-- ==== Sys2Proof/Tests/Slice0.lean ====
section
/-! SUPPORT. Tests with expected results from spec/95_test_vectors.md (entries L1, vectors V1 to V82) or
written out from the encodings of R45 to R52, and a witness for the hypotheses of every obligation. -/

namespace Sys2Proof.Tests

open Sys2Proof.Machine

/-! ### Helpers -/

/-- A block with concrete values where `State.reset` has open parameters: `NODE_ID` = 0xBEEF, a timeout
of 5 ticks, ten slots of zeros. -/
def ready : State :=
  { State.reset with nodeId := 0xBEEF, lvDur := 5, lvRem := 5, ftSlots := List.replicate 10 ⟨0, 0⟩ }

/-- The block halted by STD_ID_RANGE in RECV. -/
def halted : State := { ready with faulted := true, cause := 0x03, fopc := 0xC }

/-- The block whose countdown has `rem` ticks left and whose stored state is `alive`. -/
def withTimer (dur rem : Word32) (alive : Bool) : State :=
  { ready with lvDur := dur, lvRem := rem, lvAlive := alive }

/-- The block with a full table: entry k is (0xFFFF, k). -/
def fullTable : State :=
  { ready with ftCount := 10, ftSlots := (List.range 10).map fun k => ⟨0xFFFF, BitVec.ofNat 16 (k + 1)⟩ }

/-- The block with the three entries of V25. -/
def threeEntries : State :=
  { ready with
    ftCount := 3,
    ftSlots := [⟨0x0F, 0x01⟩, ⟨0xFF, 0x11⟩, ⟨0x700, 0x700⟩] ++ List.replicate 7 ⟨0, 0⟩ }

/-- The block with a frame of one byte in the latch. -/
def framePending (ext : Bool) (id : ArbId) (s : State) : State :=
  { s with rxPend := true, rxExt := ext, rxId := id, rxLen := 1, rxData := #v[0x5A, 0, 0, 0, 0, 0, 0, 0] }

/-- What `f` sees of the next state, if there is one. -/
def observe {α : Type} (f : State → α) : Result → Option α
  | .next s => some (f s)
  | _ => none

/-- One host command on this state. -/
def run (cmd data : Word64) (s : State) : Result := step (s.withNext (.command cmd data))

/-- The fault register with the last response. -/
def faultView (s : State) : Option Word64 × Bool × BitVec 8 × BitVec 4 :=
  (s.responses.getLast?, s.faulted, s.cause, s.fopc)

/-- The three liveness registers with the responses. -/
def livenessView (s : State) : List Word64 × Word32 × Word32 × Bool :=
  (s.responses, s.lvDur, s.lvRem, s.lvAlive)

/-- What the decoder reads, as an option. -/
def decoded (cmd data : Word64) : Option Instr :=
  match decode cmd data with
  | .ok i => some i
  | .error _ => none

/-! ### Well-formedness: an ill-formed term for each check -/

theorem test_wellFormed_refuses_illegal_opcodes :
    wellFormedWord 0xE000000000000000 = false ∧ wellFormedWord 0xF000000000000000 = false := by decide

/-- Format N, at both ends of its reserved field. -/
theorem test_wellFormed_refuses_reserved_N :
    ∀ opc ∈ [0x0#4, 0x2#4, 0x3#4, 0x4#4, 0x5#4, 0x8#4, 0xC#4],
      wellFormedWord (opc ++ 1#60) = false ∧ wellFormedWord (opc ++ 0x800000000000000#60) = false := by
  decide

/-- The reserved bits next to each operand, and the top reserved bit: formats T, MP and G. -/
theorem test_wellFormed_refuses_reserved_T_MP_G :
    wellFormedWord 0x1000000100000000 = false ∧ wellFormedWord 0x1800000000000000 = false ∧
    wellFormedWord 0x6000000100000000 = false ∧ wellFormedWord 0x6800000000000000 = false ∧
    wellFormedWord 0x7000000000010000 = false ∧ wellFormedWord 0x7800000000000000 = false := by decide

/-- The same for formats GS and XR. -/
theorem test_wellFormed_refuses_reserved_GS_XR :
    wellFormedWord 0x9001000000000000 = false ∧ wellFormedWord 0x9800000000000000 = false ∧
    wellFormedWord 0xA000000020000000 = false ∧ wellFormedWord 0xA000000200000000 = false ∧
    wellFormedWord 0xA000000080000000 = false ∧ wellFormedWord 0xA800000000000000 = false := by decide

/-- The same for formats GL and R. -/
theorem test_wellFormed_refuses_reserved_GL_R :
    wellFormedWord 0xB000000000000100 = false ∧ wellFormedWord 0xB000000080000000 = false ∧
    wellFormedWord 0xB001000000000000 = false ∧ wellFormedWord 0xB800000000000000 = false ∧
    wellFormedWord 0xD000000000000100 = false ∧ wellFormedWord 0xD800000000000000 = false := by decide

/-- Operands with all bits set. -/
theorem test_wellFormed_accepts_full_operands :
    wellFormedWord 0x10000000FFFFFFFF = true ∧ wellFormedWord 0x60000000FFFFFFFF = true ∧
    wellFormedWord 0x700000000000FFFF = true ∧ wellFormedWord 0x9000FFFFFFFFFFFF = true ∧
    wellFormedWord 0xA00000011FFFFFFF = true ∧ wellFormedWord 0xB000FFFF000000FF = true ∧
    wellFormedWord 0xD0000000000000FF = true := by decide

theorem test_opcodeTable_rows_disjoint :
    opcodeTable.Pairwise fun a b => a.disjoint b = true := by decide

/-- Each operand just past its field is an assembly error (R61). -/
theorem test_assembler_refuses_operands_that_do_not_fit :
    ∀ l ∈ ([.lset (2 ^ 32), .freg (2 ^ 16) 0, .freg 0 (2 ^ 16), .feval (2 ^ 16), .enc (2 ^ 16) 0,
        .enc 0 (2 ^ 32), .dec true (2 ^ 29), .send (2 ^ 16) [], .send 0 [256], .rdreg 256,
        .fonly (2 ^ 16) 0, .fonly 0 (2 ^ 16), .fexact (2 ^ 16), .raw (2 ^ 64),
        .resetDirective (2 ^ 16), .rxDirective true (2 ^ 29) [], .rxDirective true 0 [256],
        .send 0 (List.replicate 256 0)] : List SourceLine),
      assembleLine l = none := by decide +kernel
--
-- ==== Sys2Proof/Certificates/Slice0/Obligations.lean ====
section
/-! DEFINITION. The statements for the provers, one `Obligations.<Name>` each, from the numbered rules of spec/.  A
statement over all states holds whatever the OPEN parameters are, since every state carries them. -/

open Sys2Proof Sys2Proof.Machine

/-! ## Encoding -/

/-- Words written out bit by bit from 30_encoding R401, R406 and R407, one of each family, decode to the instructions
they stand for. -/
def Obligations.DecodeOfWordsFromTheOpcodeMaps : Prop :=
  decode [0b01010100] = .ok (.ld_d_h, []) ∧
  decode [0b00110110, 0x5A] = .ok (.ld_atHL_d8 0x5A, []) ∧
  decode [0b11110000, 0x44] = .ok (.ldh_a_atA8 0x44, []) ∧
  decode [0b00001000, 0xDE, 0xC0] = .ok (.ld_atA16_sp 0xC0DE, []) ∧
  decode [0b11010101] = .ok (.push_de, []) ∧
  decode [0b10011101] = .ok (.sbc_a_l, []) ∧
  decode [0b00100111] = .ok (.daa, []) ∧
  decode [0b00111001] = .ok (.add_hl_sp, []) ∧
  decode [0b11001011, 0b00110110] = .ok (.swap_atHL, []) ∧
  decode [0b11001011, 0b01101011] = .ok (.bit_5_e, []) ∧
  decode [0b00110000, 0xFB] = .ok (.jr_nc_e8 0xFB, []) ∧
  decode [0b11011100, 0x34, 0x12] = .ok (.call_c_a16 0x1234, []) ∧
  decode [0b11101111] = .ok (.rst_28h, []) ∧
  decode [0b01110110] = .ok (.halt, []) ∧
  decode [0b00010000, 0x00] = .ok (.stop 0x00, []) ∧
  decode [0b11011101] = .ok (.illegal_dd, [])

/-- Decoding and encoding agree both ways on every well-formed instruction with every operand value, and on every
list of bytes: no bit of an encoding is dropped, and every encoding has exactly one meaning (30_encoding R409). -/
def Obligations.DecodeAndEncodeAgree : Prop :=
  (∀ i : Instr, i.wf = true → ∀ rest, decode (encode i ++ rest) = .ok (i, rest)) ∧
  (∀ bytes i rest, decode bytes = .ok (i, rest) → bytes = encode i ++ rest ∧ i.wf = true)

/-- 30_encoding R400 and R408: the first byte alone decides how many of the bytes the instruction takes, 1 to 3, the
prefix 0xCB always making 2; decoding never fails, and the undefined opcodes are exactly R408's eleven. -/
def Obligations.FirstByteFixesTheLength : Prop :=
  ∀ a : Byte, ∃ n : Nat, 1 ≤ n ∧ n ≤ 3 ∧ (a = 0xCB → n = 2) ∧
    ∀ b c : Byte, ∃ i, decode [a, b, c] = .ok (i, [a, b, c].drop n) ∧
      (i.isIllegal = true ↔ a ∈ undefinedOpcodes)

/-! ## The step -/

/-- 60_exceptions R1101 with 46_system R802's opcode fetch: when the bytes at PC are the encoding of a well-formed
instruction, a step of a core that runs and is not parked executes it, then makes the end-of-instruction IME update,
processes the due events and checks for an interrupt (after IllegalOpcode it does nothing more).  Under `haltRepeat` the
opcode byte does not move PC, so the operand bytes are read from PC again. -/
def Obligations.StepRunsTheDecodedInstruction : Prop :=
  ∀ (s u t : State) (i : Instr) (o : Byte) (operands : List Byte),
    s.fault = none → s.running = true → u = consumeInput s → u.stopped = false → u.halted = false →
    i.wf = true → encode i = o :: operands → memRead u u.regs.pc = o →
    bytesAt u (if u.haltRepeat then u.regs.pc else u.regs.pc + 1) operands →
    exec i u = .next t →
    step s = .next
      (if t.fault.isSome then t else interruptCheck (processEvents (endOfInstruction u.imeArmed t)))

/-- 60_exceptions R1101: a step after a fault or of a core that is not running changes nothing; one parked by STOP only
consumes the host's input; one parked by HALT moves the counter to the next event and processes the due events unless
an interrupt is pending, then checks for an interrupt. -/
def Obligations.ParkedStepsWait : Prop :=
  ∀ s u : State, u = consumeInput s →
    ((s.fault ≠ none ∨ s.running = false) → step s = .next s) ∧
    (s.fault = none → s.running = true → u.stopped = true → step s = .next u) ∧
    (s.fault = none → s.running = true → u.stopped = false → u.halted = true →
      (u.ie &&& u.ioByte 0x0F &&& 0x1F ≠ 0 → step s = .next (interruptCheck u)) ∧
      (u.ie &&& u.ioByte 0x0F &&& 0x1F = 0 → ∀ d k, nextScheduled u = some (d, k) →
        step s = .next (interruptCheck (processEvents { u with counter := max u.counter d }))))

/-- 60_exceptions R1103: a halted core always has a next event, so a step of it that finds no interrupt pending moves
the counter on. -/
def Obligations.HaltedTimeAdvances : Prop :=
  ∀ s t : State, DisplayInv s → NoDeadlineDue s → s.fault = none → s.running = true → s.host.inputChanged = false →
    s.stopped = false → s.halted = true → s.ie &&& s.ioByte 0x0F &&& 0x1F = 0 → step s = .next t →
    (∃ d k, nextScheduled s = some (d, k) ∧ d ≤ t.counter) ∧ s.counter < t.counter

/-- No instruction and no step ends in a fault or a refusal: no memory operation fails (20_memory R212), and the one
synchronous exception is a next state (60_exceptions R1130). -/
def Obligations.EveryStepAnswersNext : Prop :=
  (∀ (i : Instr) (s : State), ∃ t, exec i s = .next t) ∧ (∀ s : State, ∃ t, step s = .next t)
---
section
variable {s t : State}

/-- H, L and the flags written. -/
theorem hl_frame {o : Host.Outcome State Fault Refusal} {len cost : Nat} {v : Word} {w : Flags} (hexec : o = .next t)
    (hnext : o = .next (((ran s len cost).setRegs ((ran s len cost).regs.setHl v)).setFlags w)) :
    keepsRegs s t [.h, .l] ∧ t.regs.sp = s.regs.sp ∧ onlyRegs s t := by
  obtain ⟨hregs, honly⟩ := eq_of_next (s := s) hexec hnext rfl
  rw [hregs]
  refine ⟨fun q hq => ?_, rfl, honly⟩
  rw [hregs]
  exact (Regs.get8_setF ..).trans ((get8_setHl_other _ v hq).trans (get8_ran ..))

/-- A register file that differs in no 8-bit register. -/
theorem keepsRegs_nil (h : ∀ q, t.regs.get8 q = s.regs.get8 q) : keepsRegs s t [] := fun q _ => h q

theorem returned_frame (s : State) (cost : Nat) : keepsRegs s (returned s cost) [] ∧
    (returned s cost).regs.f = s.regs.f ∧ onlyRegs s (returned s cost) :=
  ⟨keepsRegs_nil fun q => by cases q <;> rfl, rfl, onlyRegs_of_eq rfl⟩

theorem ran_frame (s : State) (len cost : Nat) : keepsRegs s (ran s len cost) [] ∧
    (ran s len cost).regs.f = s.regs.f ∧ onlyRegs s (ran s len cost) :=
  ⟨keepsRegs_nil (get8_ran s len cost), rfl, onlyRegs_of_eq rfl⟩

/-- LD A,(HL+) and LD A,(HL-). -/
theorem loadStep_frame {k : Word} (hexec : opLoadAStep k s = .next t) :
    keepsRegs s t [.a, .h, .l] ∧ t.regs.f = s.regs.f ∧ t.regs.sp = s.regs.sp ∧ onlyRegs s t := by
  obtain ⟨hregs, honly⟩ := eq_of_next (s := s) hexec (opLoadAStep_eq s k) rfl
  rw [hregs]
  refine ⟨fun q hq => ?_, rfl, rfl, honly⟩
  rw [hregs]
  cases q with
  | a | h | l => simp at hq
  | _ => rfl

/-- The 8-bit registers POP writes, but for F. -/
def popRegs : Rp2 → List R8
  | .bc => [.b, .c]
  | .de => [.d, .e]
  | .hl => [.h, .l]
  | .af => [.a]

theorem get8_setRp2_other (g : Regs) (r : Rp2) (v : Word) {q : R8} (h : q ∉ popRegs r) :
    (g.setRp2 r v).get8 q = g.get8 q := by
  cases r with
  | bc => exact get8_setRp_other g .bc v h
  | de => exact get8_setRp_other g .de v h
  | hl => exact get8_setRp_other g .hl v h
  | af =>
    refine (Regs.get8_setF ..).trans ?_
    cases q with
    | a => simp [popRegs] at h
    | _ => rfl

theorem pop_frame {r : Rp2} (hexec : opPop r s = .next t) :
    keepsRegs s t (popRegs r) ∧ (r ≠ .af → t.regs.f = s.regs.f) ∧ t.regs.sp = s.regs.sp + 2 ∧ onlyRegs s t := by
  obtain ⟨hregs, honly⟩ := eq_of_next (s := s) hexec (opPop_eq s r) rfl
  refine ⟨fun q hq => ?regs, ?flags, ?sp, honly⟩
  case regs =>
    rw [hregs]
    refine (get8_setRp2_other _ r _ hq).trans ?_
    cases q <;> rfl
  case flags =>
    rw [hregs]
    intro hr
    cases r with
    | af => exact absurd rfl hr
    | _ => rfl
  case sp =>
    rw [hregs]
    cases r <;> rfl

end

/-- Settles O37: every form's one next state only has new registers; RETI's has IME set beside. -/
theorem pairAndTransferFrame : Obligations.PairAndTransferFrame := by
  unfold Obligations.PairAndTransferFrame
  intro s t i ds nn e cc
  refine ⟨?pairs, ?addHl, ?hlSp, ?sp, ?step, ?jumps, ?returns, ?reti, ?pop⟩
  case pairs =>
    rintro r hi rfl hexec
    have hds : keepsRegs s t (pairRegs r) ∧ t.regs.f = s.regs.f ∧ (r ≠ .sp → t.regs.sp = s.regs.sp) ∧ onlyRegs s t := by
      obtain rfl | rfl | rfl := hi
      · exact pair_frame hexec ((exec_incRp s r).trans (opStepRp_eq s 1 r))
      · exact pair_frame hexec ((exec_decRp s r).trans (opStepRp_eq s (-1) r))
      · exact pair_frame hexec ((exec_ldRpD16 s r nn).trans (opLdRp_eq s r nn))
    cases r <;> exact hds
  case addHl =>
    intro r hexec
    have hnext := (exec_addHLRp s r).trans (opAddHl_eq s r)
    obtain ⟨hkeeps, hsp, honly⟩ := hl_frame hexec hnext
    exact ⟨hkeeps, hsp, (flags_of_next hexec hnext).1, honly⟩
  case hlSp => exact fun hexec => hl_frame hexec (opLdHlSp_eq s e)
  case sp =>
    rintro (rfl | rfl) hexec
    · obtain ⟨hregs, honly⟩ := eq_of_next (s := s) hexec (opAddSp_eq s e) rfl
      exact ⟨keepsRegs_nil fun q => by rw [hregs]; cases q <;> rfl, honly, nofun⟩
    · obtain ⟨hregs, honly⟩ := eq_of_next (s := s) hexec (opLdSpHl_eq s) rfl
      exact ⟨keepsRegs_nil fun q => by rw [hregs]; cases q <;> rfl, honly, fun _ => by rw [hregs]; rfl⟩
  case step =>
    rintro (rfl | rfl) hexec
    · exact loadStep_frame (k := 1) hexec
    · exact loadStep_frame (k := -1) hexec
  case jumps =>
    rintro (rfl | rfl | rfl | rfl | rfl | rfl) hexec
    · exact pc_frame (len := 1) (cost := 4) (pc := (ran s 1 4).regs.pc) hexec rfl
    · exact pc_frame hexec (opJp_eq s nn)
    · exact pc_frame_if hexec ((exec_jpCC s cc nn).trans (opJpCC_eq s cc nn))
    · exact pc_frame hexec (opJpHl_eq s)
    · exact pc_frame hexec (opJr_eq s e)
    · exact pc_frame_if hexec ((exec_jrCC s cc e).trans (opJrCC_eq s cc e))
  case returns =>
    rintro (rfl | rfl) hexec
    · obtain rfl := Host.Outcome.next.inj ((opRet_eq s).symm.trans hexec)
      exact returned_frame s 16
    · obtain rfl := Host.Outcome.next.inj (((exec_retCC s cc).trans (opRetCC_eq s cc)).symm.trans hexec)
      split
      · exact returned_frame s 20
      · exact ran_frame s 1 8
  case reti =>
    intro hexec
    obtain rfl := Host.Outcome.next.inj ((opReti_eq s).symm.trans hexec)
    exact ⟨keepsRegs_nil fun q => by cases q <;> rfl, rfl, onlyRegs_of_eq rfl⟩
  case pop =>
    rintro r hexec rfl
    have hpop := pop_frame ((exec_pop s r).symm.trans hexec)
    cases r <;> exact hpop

*EXERCISE DESCRIPTION*
Copy each line of the listing above that includes the word "PairAndTransferFrame".

*YOUR RESPONSE*
theorem pairAndTransferFrame : Obligations.PairAndTransferFrame := by
  unfold Obligations.PairAndTransferFrame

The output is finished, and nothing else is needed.